An additional benefit came along with all the custom commands I created for myself - turns out if they're useful for me, they're useful for the LLM! This allows it to perform routine tasks repeatably and correctly, instead of guessing what the best way to do so is.

As an example, I already have a command that does all the work for checking the state of my backups. The command queries relevant services and logs, and summarizes it for me in one output. that checks all the relevant services and returns the information together. The LLM, instead of learning about the structure of the backup service every time, can just run the command and look at the output.

Words of caution

Of course LLMs did not solve all my woes. Worse, they introduced new ones.

When setting up the new homelab Claude decided to be pretty lax on security. Network isolation wasn't that important so it could just skip it, file permissions were a bit of a pain to deal with, so why bother… You get the picture.

Needless to say this was not cutting it. Once I realized this was going on, addressing it with the help of Claude was easy, but I had to first see this issues myself. Even with LLMs there is no replacement for understanding the code you have.

Another thing is the actual design of the repo itself and how it is organized.

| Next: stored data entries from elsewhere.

-- ==== Sys2Proof/Machine/Flags.lean ====
section
/-! DEFINITION. The outcomes of an operation and their STATUS codes (spec R170, R171, R174). -/

namespace Sys2Proof.Machine

/-- A result: "an answer the source defines" (R171). -/
inductive Result where
  /-- The operation did what its rule says. -/
  | ok
  /-- READ met a group whose checksum byte is not that of its two data bytes (R172). -/
  | checksumMismatch
  /-- READ collected a non-zero length different from `n` (R173). -/
  | lengthMismatch
  /-- READ collected no data byte (R173). -/
  | noData
  deriving DecidableEq, Repr

/-- A fault of the FCU, with the `info` of its `raise`, which is stored in no register (R174, R176; entry 11). -/
inductive FcuFault where
  /-- Reserved operation code, or reserved operand bits not zero. -/
  | illegalOp
  /-- READ with `n` > `RX_MAX`. -/
  | badOperand (n : Byte)
  /-- A decode with `off + W > RX_LEN`. -/
  | offsetOutOfRange (off : Byte)
  /-- A decode while `RX_VALID` = 0. -/
  | bufferInvalid
  deriving DecidableEq, Repr

/-- STATUS code of a result (R170). -/
def resultCode : Result → BitVec 4
  | .ok => 0#4
  | .checksumMismatch => 1#4
  | .lengthMismatch => 2#4
  | .noData => 3#4

/-- STATUS code of a fault (R170). -/
def faultCode : FcuFault → BitVec 4
  | .illegalOp => 8#4
  | .badOperand _ => 9#4
  | .offsetOutOfRange _ => 10#4
  | .bufferInvalid => 11#4

/-- "Codes 4 to 7 and 12 to 15 are never written" (R170): the codes an operation can leave in STATUS. -/
def legalStatus (c : BitVec 4) : Bool :=
  match c.toNat with
  | 0 | 1 | 2 | 3 | 8 | 9 | 10 | 11 => true
  | _ => false

end Sys2Proof.Machine
end

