-- ==== Sys2Proof/Machine/TypedDecode.lean ====
section
/-! DEFINITION. The six typed decode operations (spec R150 to R163). -/

namespace Sys2Proof.Machine

/-- A decode of `width` bytes at `off` that delivers `value` of the state, and `k` on `res_k`: the checks of R150 (2)
and (3), then Ok. -/
def decodeField (width : Nat) (off : Byte) (value : State → Long) (k : Option (BitVec 2)) (s : State) : State :=
  match decodeFault width off s with
  | some f => raise f s
  | none => finish .ok (some (value s)) k s

/-- A scaled decode: the selector's reserved bits are checked before the buffer (R150 (1), R87). -/
def decodeScaled (width : Nat) (off ks : Byte) (value : State → Long) (s : State) : State :=
  if scaleReserved ks then raise .illegalOp s
  else decodeField width off value (some (scaleSelector ks)) s

/-- DEC.U16 (R151). -/
def execDecU16 (off : Byte) (s : State) : Host.Outcome State Fault Refusal :=
  .next (decodeField 2 off (fun t => zext32 (memRead2 t off.toNat)) none s)

/-- DEC.I16 (R152). -/
def execDecI16 (off : Byte) (s : State) : Host.Outcome State Fault Refusal :=
  .next (decodeField 2 off (fun t => sext32 (memRead2 t off.toNat)) none s)

/-- DEC.U32 (R153). -/
def execDecU32 (off : Byte) (s : State) : Host.Outcome State Fault Refusal :=
  .next (decodeField 4 off (fun t => memRead4 t off.toNat) none s)

/-- SDEC.U16 (R159). -/
def execSdecU16 (off ks : Byte) (s : State) : Host.Outcome State Fault Refusal :=
  .next (decodeScaled 2 off ks (fun t => zext32 (memRead2 t off.toNat)) s)

/-- SDEC.I16 (R160). -/
def execSdecI16 (off ks : Byte) (s : State) : Host.Outcome State Fault Refusal :=
  .next (decodeScaled 2 off ks (fun t => sext32 (memRead2 t off.toNat)) s)

/-- SDEC.U32 (R161). -/
def execSdecU32 (off ks : Byte) (s : State) : Host.Outcome State Fault Refusal :=
  .next (decodeScaled 4 off ks (fun t => memRead4 t off.toNat) s)

end Sys2Proof.Machine
end

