-- ==== Sys2Proof/Certificates/Slice0/Obligations.lean ====
section
/-! DEFINITION. The statements for the provers, each from a rule of the spec. -/

open Sys2Proof Sys2Proof.Machine

/-! ## Descriptors and steps -/

/-- R79, R80, R85: no bit of a descriptor is dropped. Whatever follows a descriptor, decoding it gives the operation back,
with every operand at every value, and leaves what follows. -/
def Obligations.DecodeOfEncode : Prop :=
  ∀ (i : Instr) (rest : List Byte), decode (encode i ++ rest) = .instr i rest

/-- R79, R89: the decoder accepts nothing but descriptors. Bytes that decode to an operation are its descriptor and what
follows. -/
def Obligations.DecodedBytesAreTheDescriptor : Prop :=
  ∀ (bs : List Byte) (i : Instr) (rest : List Byte), decode bs = .instr i rest → bs = encode i ++ rest

/-- R89: a descriptor's length is fixed by its operation code, 2 to 15 bytes, and a proper front of a descriptor is not
complete. -/
def Obligations.DescriptorLengthByCode : Prop :=
  ∀ (i : Instr),
    (encode i).length = descriptorLength (opcode i) ∧ 2 ≤ (encode i).length ∧ (encode i).length ≤ 15 ∧
      ∀ k, k < (encode i).length → decode ((encode i).take k) = .incomplete

/-- R85: words written out from the operation map and the formats, in the table's numbering, decode as they should. -/
def Obligations.SampleWordsDecode : Prop :=
  decodeTableWord 24 0x01BEEF = some (.crc8 0xBEEF#16) ∧
  decodeTableWord 32 0x02BEEF92 = some (.crcchk 0xBEEF#16 0x92#8) ∧
  decodeTableWord 56 0x12800400093A80 = some (.buildS32 0x8004#16 0x00093A80#32) ∧
  decodeTableWord 88 0x1812340102030405060708 =
    some (.buildBlob 0x1234#16 1#8 2#8 3#8 4#8 5#8 6#8 7#8 8#8) ∧
  decodeTableWord 16 0x20AA = some (.reqlen 0xAA#8) ∧
  decodeTableWord 24 0x211001 = some (.read 0x10#8 0x01#8) ∧
  decodeTableWord 16 0x3104 = some (.decI16 0x04#8) ∧
  decodeTableWord 24 0x350202 = some (.sdecI16 0x02#8 0x02#8) ∧
  decodeTableWord 24 0x330000 = none

/-- R79 (and entry 8): the number an operation's descriptor is, in the table's numbering, decodes to it, and placed where
the next step takes its descriptor it runs as exactly that operation. -/
def Obligations.TableWordRuns : Prop :=
  ∀ (i : Instr) (s : State),
    decodeTableWord (8 * (encode i).length) (bigEndianNumber (encode i)) = some i ∧
      step (s.withFetchWord (8 * (encode i).length) (bigEndianNumber (encode i))) = exec i s

/-- R8, R89: when the bytes the host presents decode to an operation, the step is that operation, performed with the raw
list handed over for it; what the host does next is unchanged, but for bytes left over, which stay presented (entry 7).
Nothing else of the state is changed around it. -/
def Obligations.StepRunsTheDecodedOperation : Prop :=
  ∀ (s : State) (d raw left : List Byte) (later : List HostStep) (i : Instr),
    s.pending = .op d raw :: later → decode d = .instr i left →
      step s = exec i { s with raw := raw, pending := if left = [] then later else .op left [] :: later }

/-- R86 (the spec's decision D5): an operation code outside R85's sixteen is reserved, 240 values; the step raises
IllegalOp and consumes one byte. -/
def Obligations.ReservedCodeRaisesIllegalOp : Prop :=
  ((List.range 256).filter fun k => !operationCodes.contains (BitVec.ofNat 8 k)).length = 240 ∧
  ∀ (s : State) (opc : Byte) (ops raw : List Byte) (later : List HostStep),
    opc ∉ operationCodes → s.pending = .op (opc :: ops) raw :: later →
      decode (opc :: ops) = .reserved opc ops ∧
      ∃ t, step s = .next t ∧ t.status = 8#4 ∧ t.fault = true ∧ t.res = none ∧ t.resK = none ∧
        SameTransmit s t ∧ SameReceive s t

/-- R87 (the spec's decision D5): a set bit among `fl[7:1]` of READ, or among `ks[7:2]` of an SDEC, raises IllegalOp and
changes nothing but STATUS and FAULT. -/
def Obligations.ReservedOperandBitsRaiseIllegalOp : Prop :=
  (∀ (n fl : Byte) (s : State), (∃ j, 1 ≤ j ∧ j ≤ 7 ∧ fl.getLsbD j = true) →
    ∃ t, exec (.read n fl) s = .next t ∧ FaultTaken 8#4 s t) ∧
  (∀ (off ks : Byte) (s : State), (∃ j, 2 ≤ j ∧ j ≤ 7 ∧ ks.getLsbD j = true) →
    (∃ t, exec (.sdecU16 off ks) s = .next t ∧ FaultTaken 8#4 s t) ∧
    (∃ t, exec (.sdecI16 off ks) s = .next t ∧ FaultTaken 8#4 s t) ∧
    (∃ t, exec (.sdecU32 off ks) s = .next t ∧ FaultTaken 8#4 s t))

/-- R192 and R203, with the model's own choices of entries 4, 5 and 7: with nothing pending the FCU waits, unchanged; a
reset takes one step of the run and leaves the rest of it to come; and so does a reserved operation code, but that the bytes
after it, if any, stay presented. -/
def Obligations.RunAdvancesByOneStep : Prop :=
  (∀ s : State, s.pending = [] → step s = .next s) ∧
  (∀ (s : State) (later : List HostStep), s.pending = .reset :: later → ∃ t, step s = .next t ∧ t.pending = later) ∧
  (∀ (s : State) (opc : Byte) (ops raw : List Byte) (later : List HostStep),
    opc ∉ operationCodes → s.pending = .op (opc :: ops) raw :: later →
      ∃ t, step s = .next t ∧ t.pending = if ops = [] then later else .op ops [] :: later)

/-- R203 (and entry 6): every operation terminates with a next state, and a step stops only where the host's bytes end
before a descriptor is complete. -/
def Obligations.OperationsTerminate : Prop :=
  (∀ (i : Instr) (s : State), ∃ t, exec i s = .next t) ∧
  ∀ (s : State), (∃ t, step s = .next t) ∨
    (step s = .fault .descriptorIncomplete ∧
      ∃ d raw later, s.pending = .op d raw :: later ∧ decode d = .incomplete)

/-! ## Reset and the whole machine -/

/-- R34: the state after reset. Of the buffers' bytes it says nothing: R34 leaves them unspecified. -/
def Obligations.ResetValues : Prop :=
  State.reset.txLen = 0#5 ∧ State.reset.rxLen = 0#8 ∧ State.reset.rxValid = false ∧ State.reset.status = 0#4 ∧
    State.reset.fault = false

/-- R190 (the spec's decision D26): a reset step puts the FCU in the state of R34, from any state, and is the only step
that clears FAULT. -/
def Obligations.ResetStepAloneClearsFault : Prop :=
  (∀ (s : State) (later : List HostStep), s.pending = .reset :: later →
    ∃ t, step s = .next t ∧ t.txLen = 0#5 ∧ t.rxLen = 0#8 ∧ t.rxValid = false ∧ t.status = 0#4 ∧ t.fault = false) ∧
  (∀ (s t : State), ¬ Good s → step s = .next t → Good t → ∃ later, s.pending = .reset :: later)

/-- R28 (the spec's decision D24): FAULT is set by every fault (a STATUS code from 8 up), a reserved operation code among
them, and cleared by reset; no operation reads it. R29 (the spec's own inference): no operation reads STATUS either. With
any other STATUS and FAULT before it, an operation does exactly the same. -/
def Obligations.StatusAndFaultInfluenceNothing : Prop :=
  (∀ (i : Instr) (s t : State) (c : BitVec 4) (f : Bool), exec i s = .next t →
    exec i { s with status := c, fault := f } = .next { t with fault := f || decide (8 ≤ t.status.toNat) }) ∧
  (∀ (s t : State) (d raw : List Byte) (later : List HostStep) (c : BitVec 4) (f : Bool),
    s.pending = .op d raw :: later → step s = .next t →
      step { s with status := c, fault := f } = .next { t with fault := f || decide (8 ≤ t.status.toNat) }) ∧
  (∀ (s : State) (later : List HostStep), s.pending = .reset :: later → ∃ t, step s = .next t ∧ t.fault = false)

/-- The invariants R35 (the spec's own inference) hold after reset. -/
def Obligations.InvAtReset : Prop := Inv State.reset

/-- Every step keeps the invariants R35 (a) to (d) and (f) (the spec's own inference), from every state that has them. -/
def Obligations.StepKeepsInv : Prop := ∀ (s t : State), Inv s → step s = .next t → Inv t

/-- The buffers of the state after reset list exactly the bytes below their lengths (entry 1), in canonical form. -/
def Obligations.BuffersExactAtReset : Prop :=
  BuffersExact State.reset ∧ Memory.wf State.reset.txbuf = true ∧ Memory.wf State.reset.rxbuf = true

/-- Every step keeps the buffers listing exactly the bytes below their lengths (the model's own representation, entry 1),
and such buffers are in canonical form. -/
def Obligations.StepKeepsBuffersExact : Prop :=
  ∀ (s t : State), BuffersExact s → step s = .next t →
    BuffersExact t ∧ Memory.wf t.txbuf = true ∧ Memory.wf t.rxbuf = true

/-- R22 to R25: only a BUILD writes the transmit side, only a READ writes the receive side; no operation changes what the
host does next, and only a READ consumes raw bytes. -/
def Obligations.OnlyBuildAndReadWriteBuffers : Prop :=
  ∀ (i : Instr) (s t : State), exec i s = .next t →
    (isBuild i = false → SameTransmit s t) ∧
    ((∀ n fl, i ≠ .read n fl) → SameReceive s t ∧ t.raw = s.raw) ∧
    t.pending = s.pending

Claude can easily spaghettify a codebase if not kept in check. A disorganized codebase makes it harder for Claude itself to work, but more importantly, it makes it harder for me to understand the code I am using, which makes it harder to control Claude. It was critical for me to babysit Claude and give sensible repo design guidance so my code would be kept in check. Just because you're using AI doesn't mean you should let it make messy code.

Even with these gripes - using an LLM saved me loads of time and allowed me to make this migration even if the time I have to spend on this topic is very, very limited.

Conclusion

This is an ongoing exercise in bad sys-admining - but I am enjoying it very much. Everything so far is running smoothly, and within a short amount of time I surpassed the state my homelab was in - and not once did I have to delete and redeploy an ingress configuration. I even managed to set up services that I gave up deploying before.

I will keep using this for now. In the end, I don't want to have to rely on the LLM for every task I want to do with my homelab. Over time, I will simplify and restructure my codebase further to make it easily maintainable by me, a silly old human. That being said, even now, it is in an excellent state, and I am optimistic about the future of my self-hosted services.